EXTRACTED MATERIAL
* * * * *

-- ==== Sys2Proof/Laws/Posts.lean ====
section
/-!
SUPPORT. What raising an event can do: set its bit, post records, make interrupts due, and nothing else.
-/

namespace Sys2Proof.Machine

/-- `b` is `a` but for the registers listed, the words of `postWord`, the staging of records, the interrupts due and the
requests at the management cores' interrupt controllers. -/
def OnlyPosts (but : List Nat) (a b : Mod) : Prop :=
  b = { a with regs := b.regs, flt := { a.flt with seq := b.flt.seq, staging := b.flt.staging, lost := b.flt.lost },
               pcie := { a.pcie with due := b.pcie.due }, harts := b.harts } ∧
    SameRegsPost but a b

theorem OnlyPosts.refl (but : List Nat) (a : Mod) : OnlyPosts but a a := ⟨rfl, (SameRegs.refl but a).post⟩

theorem OnlyPosts.trans {but : List Nat} {a b c : Mod} (h : OnlyPosts but a b) (k : OnlyPosts but b c) : OnlyPosts but a c := by
  refine ⟨?_, h.2.trans k.2⟩
  rw [k.1, h.1]

theorem OnlyPosts.mono {l l' : List Nat} {a b : Mod} (h : OnlyPosts l a b) (hl : ∀ o ∈ l, o ∈ l') : OnlyPosts l' a b :=
  ⟨h.1, h.2.mono hl⟩

theorem OnlyPosts.memory {but : List Nat} {a b : Mod} (h : OnlyPosts but a b) : SameMemory a b := by
  rw [h.1]
  exact ⟨fun _ => rfl, fun _ => rfl⟩

theorem OnlyPosts.halted {but : List Nat} {a b : Mod} (h : OnlyPosts but a b) : b.flt.halted = a.flt.halted := by
  rw [h.1]

theorem OnlyPosts.outs {but : List Nat} {a b : Mod} (h : OnlyPosts but a b) : b.outs = a.outs := by
  rw [h.1]

theorem OnlyPosts.setReg {but : List Nat} (a : Mod) (off : Nat) (v : Word) (ho : off ∈ but ∨ postWord off = true) :
    OnlyPosts but a (a.setReg off v) := ⟨rfl, (SameRegs.refl but a).post.setReg off v ho⟩

theorem OnlyPosts.wr {but : List Nat} (a : Mod) (off : Nat) (f : Fld) (v : Nat) (ho : off ∈ but ∨ postWord off = true) :
    OnlyPosts but a (a.wr off f v) := OnlyPosts.setReg a off _ ho

/-- Posting a record changes the staging and the faults block alone. -/
theorem onlyPosts_stageRec (r : FaultRec) (m : Mod) : OnlyPosts [] m (m.stageRec r) :=
  ⟨rfl, SameRegsPost.setReg (fun _ _ _ => rfl) _ _ (.inr (by decide))⟩

theorem onlyPosts_postRec (r : FaultRec) (m : Mod) : OnlyPosts [] m (m.postRec r) := by
  have hb : SameRegsPost [] m (m.bump Reg.ERR_LOST Fields.ERR_LOST.COUNT) :=
    (SameRegs.refl [] m).post.wr _ _ _ (.inr (by decide))
  have hz (x : Mod) (n : Nat) : OnlyPosts [] x { x with flt := { x.flt with lost := n } } := ⟨rfl, fun _ _ _ => rfl⟩
  unfold Mod.postRec
  simp only
  split
  · exact .refl _ _
  · split
    · split
      · exact onlyPosts_stageRec r m
      · exact ⟨rfl, hb⟩
    · split
      · exact ((onlyPosts_stageRec _ m).trans (hz _ 0)).trans (onlyPosts_stageRec r _)
      · split
        · exact onlyPosts_stageRec r m
        · exact ⟨rfl, hb⟩

theorem onlyPosts_post (c s i k t r a : Nat) (m : Mod) : OnlyPosts [] m (m.post c s i k t r a) := onlyPosts_postRec _ m

theorem onlyPosts_raise (c s i t a reg : Nat) (f : Fld) (m : Mod) : OnlyPosts [reg] m (m.raise c s i t a reg f) := by
  unfold Mod.raise
  split
  · exact .refl _ _
  · exact (OnlyPosts.wr m reg f 1 (.inl List.mem_cons_self)).trans ((onlyPosts_post _ _ _ _ _ _ _ _).mono (by simp))

/-- The words of the pending bits lie among those of `postWord`. -/
theorem postWord_pending (v : Nat) (h : v < 32768) : postWord (0x111000 + 4 * (v / 32)) = true := by
  simp only [postWord, Bool.or_eq_true, Bool.and_eq_true, decide_eq_true_eq]
  omega

theorem onlyPosts_due (v : Nat) (m : Mod) (h : v < 32768) : OnlyPosts [] m (m.due v) := by
  unfold Mod.due
  split
  · exact OnlyPosts.wr m _ _ _ (.inr (postWord_pending v h))
  · split
    · exact .refl _ _
    · exact ⟨rfl, fun _ _ _ => rfl⟩

/-- Raising sources at cores' interrupt controllers changes the controllers alone. -/
theorem irqRaise_each (l : List Nat) (s : Nat) (m : Mod) :
    ∃ h, m.each l (fun k t => t.irqRaise (16 + k) s) = { m with harts := h } := by
  induction l generalizing m with
  | nil => exact ⟨m.harts, rfl⟩
  | cons k t ih => exact ih (m.irqRaise (16 + k) s)

theorem onlyPosts_dueAt (reg : Nat) (f : Fld) (m : Mod) (h : f.width ≤ 15) : OnlyPosts [] m (m.dueAt reg f) := by
  unfold Mod.dueAt
  obtain ⟨hs, he⟩ := irqRaise_each (List.range 4) (evtSource reg f) m
  rw [he]
  have hk : OnlyPosts [] m { m with harts := hs } := ⟨rfl, fun _ _ _ => rfl⟩
  refine hk.trans (onlyPosts_due _ _ ?_)
  exact Nat.lt_of_lt_of_le (fget_lt f _) (Nat.le_trans (Nat.pow_le_pow_right (by norm_num) h) (by norm_num))

theorem onlyPosts_when (but : List Nat) (b : Bool) (f : Mod → Mod) (m : Mod) (h : OnlyPosts but m (f m)) :
    OnlyPosts but m (m.when b f) := by
  cases b
  · exact .refl _ _
  · exact h

theorem onlyPosts_mark (reg : Nat) (f : Fld) (m : Mod) : OnlyPosts [reg] m (m.mark reg f) :=
  OnlyPosts.wr m reg f 1 (.inl List.mem_cons_self)

theorem onlyPosts_pwrEvent (c : Nat) (f : Fld) (m : Mod) : OnlyPosts [Reg.PWR_EVENT] m (m.pwrEvent c f) := by
  unfold Mod.pwrEvent
  split
  · exact .refl _ _
  · exact (onlyPosts_raise _ _ _ _ _ _ _ _).trans ((onlyPosts_dueAt _ _ _ (by decide)).mono (by simp))

theorem onlyPosts_slEvent (p : Bool) (c i : Nat) (f : Fld) (m : Mod) : OnlyPosts [Reg.SL_EVENT] m (m.slEvent p c i f) := by
  unfold Mod.slEvent
  refine OnlyPosts.trans ?_ (onlyPosts_when _ _ _ _ ((onlyPosts_dueAt _ _ _ (by decide)).mono (by simp)))
  split
  · exact onlyPosts_raise _ _ _ _ _ _ _ _
  · exact onlyPosts_mark _ _ _

theorem onlyPosts_pltEvent (p : Bool) (i : Nat) (f : Fld) (m : Mod) : OnlyPosts [Reg.PLT_EVENT] m (m.pltEvent p i f) := by
  unfold Mod.pltEvent
  refine OnlyPosts.trans ?_ (onlyPosts_when _ _ _ _ ((onlyPosts_dueAt _ _ _ (by decide)).mono (by simp)))
  split
  · exact (onlyPosts_mark _ _ _).trans ((onlyPosts_post _ _ _ _ _ _ _ _).mono (by simp))
  · exact onlyPosts_mark _ _ _

theorem onlyPosts_timeEvent (f : Fld) (m : Mod) : OnlyPosts [Reg.TIME_EVENT] m (m.timeEvent f) := by
  unfold Mod.timeEvent
  refine OnlyPosts.trans ?_ (onlyPosts_when _ _ _ _ ((onlyPosts_dueAt _ _ _ (by decide)).mono (by simp)))
  split
  · exact onlyPosts_raise _ _ _ _ _ _ _ _
  · exact onlyPosts_mark _ _ _

/-- An access error, a refused write and a discarded BAR2 write change the faults block alone. -/
theorem onlyPosts_accessFlag (f : Fld) (code off : Nat) (m : Mod) : OnlyPosts [] m (m.accessFlag f code off) := by
  have hi (x : Mod) (g : Fld) (v : Nat) : OnlyPosts [] x (x.wr Reg.ERR_ACCESS_INFO g v) := OnlyPosts.wr x _ g v (.inr (by decide))
  have hr (x : Mod) (a : Nat) : OnlyPosts [] x (x.raise 1 srcERR 0 noSite a Reg.ERR_ACCESS f) := by
    have h := onlyPosts_raise 1 srcERR 0 noSite a Reg.ERR_ACCESS f x
    refine ⟨h.1, fun o _ hp => h.2 o (fun ho => ?_) hp⟩
    rw [List.mem_singleton] at ho
    subst ho
    exact absurd hp (by decide)
  unfold Mod.accessFlag
  simp only
  split
  · exact ((hi _ _ _).trans (hi _ _ _)).trans (hr _ _)
  · exact hr _ _

theorem onlyPosts_refuse (i : Init) (off : Nat) (m : Mod) : OnlyPosts [] m (m.refuse i off) := onlyPosts_accessFlag _ _ _ m
theorem onlyPosts_accessErr (i : Init) (off : Nat) (m : Mod) : OnlyPosts [] m (m.accessErr i off) := onlyPosts_accessFlag _ _ _ m
theorem onlyPosts_bar2Discard (c off : Nat) (m : Mod) : OnlyPosts [] m (m.bar2Discard c off) := onlyPosts_accessFlag _ _ _ m

/-- Posting a record writes no register but ERR_SEQ and ERR_LOST. -/
theorem reg_post_ne (c s i k t r a o : Nat) (m : Mod) (h1 : o ≠ Reg.ERR_SEQ) (h2 : o ≠ Reg.ERR_LOST) :
    (m.post c s i k t r a).reg o = m.reg o := by
  have hs (r : FaultRec) (x : Mod) : (x.stageRec r).reg o = x.reg o := Mod.reg_setReg_ne _ _ _ _ h1
  have hb : (m.bump Reg.ERR_LOST Fields.ERR_LOST.COUNT).reg o = m.reg o := Mod.reg_wr_ne _ _ _ _ _ h2
  unfold Mod.post Mod.postRec
  simp only
  split
  · rfl
  · split
    · split
      · exact hs _ _
      · exact hb
    · split
      · rw [hs]
        exact hs _ _
      · split
        · exact hs _ _
        · exact hb

/-- An event that is raised reads 1. -/
theorem flag_raise (c s i t a reg : Nat) (f : Fld) (m : Mod) (hf : f.lo < 32) (hw : f.width = 1) (h1 : reg ≠ Reg.ERR_SEQ)
    (h2 : reg ≠ Reg.ERR_LOST) : (m.raise c s i t a reg f).flag reg f = true := by
  unfold Mod.raise
  split
  · assumption
  · rw [Mod.flag, Mod.rd, reg_post_ne _ _ _ _ _ _ _ _ _ h1 h2]
    exact Mod.flag_mark_self m reg f hf hw

theorem flag_refuse (i : Init) (off : Nat) (m : Mod) : (m.refuse i off).flag Reg.ERR_ACCESS Fields.ERR_ACCESS.WR_REFUSED = true :=
  flag_raise _ _ _ _ _ _ _ _ (by decide) rfl (by decide) (by decide)

theorem flag_accessErr (i : Init) (off : Nat) (m : Mod) :
    (m.accessErr i off).flag Reg.ERR_ACCESS Fields.ERR_ACCESS.ACCESS_ERR = true :=
  flag_raise _ _ _ _ _ _ _ _ (by decide) rfl (by decide) (by decide)

theorem flag_bar2Discard (c off : Nat) (m : Mod) :
    (m.bar2Discard c off).flag Reg.ERR_ACCESS Fields.ERR_ACCESS.BAR2_WR_DISCARD = true :=
  flag_raise _ _ _ _ _ _ _ _ (by decide) rfl (by decide) (by decide)

/-- HOST_ERR takes its flag, and HOST_ERR_INFO may take the queue and the ring. -/
theorem sameRegs_hostErr (f : Fld) (q c : Nat) (m : Mod) : SameRegs [Reg.HOST_ERR, Reg.HOST_ERR_INFO] m (m.hostErr f q c) := by
  unfold Mod.hostErr
  simp only
  split
  · exact (((SameRegs.refl _ m).wr _ _ _ (by simp)).wr _ _ _ (by simp)).wr _ _ _ (by simp)
  · exact (SameRegs.refl _ m).wr _ _ _ (by simp)

theorem flag_hostErr (f : Fld) (q c : Nat) (m : Mod) (hf : f.lo < 32) (hw : f.width = 1) :
    (m.hostErr f q c).flag Reg.HOST_ERR f = true := Mod.flag_mark_self _ _ f hf hw

end Sys2Proof.Machine
end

* * * * *

YOUR TASK
Using the listing above, show each line holding the string "controllers".

EXERCISE RESPONSE
requests at the management cores' interrupt controllers. -/
/-- Raising sources at cores' interrupt controllers changes the controllers alone. -/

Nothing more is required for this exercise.